DATA SUPPLIED
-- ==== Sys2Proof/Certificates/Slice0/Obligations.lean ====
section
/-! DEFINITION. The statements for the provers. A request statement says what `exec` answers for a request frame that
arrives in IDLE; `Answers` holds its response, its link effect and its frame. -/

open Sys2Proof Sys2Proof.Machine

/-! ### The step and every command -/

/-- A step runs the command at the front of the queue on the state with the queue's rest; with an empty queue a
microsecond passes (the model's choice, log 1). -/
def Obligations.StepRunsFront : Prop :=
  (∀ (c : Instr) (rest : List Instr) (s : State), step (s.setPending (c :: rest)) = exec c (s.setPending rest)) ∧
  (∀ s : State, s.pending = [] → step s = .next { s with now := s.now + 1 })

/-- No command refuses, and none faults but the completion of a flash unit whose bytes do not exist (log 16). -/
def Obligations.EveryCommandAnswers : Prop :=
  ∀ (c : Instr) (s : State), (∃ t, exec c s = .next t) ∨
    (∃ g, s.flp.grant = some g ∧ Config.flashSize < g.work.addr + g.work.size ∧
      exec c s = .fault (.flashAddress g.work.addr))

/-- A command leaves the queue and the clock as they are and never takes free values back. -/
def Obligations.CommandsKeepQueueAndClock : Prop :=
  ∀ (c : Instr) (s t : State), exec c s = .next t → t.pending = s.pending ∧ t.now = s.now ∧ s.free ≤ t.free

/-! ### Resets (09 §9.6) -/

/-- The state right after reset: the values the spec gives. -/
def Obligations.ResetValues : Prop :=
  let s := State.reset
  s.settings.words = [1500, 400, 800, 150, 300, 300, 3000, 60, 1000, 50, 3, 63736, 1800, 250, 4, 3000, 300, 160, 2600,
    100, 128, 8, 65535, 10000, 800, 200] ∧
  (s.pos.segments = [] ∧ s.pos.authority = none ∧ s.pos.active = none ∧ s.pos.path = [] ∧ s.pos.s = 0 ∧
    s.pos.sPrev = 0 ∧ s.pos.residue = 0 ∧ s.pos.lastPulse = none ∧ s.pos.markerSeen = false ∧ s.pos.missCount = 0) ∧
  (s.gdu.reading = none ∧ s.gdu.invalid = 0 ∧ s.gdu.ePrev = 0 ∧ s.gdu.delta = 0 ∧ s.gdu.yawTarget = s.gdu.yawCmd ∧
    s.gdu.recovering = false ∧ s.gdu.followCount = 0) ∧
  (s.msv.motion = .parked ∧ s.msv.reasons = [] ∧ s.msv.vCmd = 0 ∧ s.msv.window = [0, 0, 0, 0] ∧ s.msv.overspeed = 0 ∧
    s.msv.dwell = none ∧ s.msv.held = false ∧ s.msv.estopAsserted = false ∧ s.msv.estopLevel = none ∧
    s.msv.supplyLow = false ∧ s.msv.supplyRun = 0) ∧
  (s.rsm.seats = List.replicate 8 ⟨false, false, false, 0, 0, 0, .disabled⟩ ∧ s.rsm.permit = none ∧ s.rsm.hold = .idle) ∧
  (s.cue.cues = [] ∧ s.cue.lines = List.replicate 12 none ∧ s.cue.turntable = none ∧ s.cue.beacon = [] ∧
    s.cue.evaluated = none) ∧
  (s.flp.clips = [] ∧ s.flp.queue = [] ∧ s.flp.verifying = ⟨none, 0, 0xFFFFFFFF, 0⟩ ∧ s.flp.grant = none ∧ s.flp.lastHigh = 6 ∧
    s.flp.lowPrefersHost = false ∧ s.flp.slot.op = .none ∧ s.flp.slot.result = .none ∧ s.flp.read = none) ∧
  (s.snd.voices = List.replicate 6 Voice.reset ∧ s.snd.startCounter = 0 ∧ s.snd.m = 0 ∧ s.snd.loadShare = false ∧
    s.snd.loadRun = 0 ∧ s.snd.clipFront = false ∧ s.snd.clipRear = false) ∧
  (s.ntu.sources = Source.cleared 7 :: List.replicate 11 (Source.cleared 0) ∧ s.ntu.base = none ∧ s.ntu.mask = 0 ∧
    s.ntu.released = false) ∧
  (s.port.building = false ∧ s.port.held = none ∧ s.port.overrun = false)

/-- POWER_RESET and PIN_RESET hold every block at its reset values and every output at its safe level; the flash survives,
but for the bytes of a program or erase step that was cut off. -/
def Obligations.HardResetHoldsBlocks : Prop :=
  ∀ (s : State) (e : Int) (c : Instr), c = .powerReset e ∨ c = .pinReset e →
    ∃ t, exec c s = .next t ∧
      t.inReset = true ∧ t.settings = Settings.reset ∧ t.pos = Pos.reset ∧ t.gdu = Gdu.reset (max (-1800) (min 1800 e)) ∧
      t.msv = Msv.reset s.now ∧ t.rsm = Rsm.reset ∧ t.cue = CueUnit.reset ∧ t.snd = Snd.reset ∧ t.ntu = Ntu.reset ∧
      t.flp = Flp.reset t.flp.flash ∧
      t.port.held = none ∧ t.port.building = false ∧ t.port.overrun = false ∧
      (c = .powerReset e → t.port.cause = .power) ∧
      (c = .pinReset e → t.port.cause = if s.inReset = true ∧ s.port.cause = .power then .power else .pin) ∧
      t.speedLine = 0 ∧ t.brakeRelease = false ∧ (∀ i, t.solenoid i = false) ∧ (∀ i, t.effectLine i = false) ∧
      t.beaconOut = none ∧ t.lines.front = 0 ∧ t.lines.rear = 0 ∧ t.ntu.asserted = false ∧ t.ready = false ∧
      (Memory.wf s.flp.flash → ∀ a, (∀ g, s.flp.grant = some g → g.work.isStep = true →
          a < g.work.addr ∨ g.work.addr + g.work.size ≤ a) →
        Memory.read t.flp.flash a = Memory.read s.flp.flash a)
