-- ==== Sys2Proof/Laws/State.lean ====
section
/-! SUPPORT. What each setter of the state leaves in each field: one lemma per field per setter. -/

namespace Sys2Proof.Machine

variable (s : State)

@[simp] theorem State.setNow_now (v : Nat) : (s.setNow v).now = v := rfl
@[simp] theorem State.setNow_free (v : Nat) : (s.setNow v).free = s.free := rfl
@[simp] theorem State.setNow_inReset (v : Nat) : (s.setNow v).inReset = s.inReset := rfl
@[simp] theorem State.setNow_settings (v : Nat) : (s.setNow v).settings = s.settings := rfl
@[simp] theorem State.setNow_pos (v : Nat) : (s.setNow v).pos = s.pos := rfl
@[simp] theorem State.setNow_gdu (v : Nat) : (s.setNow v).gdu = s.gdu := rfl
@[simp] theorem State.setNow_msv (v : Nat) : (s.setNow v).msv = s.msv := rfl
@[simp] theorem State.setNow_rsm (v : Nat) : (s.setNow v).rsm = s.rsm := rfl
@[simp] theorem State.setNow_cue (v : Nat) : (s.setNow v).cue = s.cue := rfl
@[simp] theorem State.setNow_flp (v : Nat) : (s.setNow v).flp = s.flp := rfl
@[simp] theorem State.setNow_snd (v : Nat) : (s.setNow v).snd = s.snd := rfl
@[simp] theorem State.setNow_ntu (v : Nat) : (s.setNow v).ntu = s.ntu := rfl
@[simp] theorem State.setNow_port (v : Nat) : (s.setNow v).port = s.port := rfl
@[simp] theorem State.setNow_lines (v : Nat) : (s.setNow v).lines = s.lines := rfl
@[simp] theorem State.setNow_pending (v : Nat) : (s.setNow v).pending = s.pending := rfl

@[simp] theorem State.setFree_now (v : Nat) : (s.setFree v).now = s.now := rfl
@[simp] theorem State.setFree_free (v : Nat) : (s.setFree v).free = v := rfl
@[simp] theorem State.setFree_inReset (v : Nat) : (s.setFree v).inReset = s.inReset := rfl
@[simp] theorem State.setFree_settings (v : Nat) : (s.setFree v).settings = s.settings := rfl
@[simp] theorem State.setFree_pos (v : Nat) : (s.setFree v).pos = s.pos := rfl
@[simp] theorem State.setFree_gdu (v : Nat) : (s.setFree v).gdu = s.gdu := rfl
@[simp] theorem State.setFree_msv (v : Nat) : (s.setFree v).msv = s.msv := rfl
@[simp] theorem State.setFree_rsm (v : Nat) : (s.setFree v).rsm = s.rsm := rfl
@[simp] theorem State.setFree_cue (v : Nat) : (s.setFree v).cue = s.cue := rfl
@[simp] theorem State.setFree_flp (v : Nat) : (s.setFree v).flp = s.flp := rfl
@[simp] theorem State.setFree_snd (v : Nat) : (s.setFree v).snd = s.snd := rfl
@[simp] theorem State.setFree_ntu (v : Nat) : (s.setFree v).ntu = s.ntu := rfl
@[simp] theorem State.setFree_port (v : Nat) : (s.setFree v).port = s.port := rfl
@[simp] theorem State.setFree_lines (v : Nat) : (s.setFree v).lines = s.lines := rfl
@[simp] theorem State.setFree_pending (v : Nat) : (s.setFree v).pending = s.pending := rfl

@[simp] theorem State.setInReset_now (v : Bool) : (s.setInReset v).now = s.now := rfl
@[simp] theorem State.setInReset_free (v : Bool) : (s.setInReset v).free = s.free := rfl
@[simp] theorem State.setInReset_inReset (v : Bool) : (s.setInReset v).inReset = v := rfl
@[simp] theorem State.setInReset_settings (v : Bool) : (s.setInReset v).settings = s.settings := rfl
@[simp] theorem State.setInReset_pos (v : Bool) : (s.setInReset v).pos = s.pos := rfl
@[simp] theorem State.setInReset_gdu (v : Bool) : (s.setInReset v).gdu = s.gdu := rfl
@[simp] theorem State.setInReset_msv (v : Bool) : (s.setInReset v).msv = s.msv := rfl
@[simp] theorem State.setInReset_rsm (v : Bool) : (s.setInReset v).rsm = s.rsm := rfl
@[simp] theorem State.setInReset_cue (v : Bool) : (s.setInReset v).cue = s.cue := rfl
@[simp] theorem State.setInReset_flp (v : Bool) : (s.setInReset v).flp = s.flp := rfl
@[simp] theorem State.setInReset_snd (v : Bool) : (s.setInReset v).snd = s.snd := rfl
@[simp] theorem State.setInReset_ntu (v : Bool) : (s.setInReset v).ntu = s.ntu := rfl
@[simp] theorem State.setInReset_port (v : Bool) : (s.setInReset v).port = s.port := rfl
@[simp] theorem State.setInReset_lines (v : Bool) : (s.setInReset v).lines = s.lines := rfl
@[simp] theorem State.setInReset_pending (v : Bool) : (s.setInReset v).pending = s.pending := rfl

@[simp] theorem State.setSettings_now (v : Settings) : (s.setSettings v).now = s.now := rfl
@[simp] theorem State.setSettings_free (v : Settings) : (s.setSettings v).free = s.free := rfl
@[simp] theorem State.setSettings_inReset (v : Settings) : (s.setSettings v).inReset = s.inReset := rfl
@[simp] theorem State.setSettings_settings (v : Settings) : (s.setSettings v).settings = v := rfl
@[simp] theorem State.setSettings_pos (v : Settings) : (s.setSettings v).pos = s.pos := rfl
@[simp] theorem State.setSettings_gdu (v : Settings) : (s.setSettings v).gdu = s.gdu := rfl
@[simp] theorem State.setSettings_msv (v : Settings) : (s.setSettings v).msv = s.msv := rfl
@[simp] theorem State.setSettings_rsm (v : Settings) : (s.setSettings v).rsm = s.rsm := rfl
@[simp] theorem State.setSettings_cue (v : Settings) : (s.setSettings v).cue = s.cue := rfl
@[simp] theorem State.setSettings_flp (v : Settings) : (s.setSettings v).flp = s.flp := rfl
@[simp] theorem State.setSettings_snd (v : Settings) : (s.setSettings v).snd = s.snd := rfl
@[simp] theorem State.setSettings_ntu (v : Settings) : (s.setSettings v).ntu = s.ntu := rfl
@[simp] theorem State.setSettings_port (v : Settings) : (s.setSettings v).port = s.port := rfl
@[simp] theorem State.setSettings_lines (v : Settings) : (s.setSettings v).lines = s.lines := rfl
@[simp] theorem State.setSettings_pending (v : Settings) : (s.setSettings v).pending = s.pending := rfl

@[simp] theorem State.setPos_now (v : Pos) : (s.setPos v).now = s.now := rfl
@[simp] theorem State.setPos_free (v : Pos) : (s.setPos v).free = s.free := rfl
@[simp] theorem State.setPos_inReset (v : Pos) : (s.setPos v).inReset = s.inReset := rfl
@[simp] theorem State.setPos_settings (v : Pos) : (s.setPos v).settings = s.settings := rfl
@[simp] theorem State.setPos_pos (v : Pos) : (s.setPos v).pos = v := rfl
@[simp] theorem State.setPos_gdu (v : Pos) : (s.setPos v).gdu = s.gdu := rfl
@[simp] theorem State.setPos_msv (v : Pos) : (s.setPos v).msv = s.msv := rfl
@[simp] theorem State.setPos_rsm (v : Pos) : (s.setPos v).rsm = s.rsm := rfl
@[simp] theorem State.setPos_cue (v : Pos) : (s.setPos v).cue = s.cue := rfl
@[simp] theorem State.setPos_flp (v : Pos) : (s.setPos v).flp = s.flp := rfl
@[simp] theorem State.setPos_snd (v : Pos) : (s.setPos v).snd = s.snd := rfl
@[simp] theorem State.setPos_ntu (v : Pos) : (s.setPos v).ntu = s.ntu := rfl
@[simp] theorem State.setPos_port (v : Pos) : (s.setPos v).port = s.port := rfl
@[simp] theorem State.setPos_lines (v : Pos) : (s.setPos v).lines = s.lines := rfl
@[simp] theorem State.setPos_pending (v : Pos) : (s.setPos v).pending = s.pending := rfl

YOUR GOAL
Work through the records above. Copy every line with the string "Prop".

WRITTEN SOLUTION
def Obligations.StepRunsFront : Prop :=
def Obligations.EveryCommandAnswers : Prop :=
def Obligations.CommandsKeepQueueAndClock : Prop :=
def Obligations.ResetValues : Prop :=
def Obligations.HardResetHoldsBlocks : Prop :=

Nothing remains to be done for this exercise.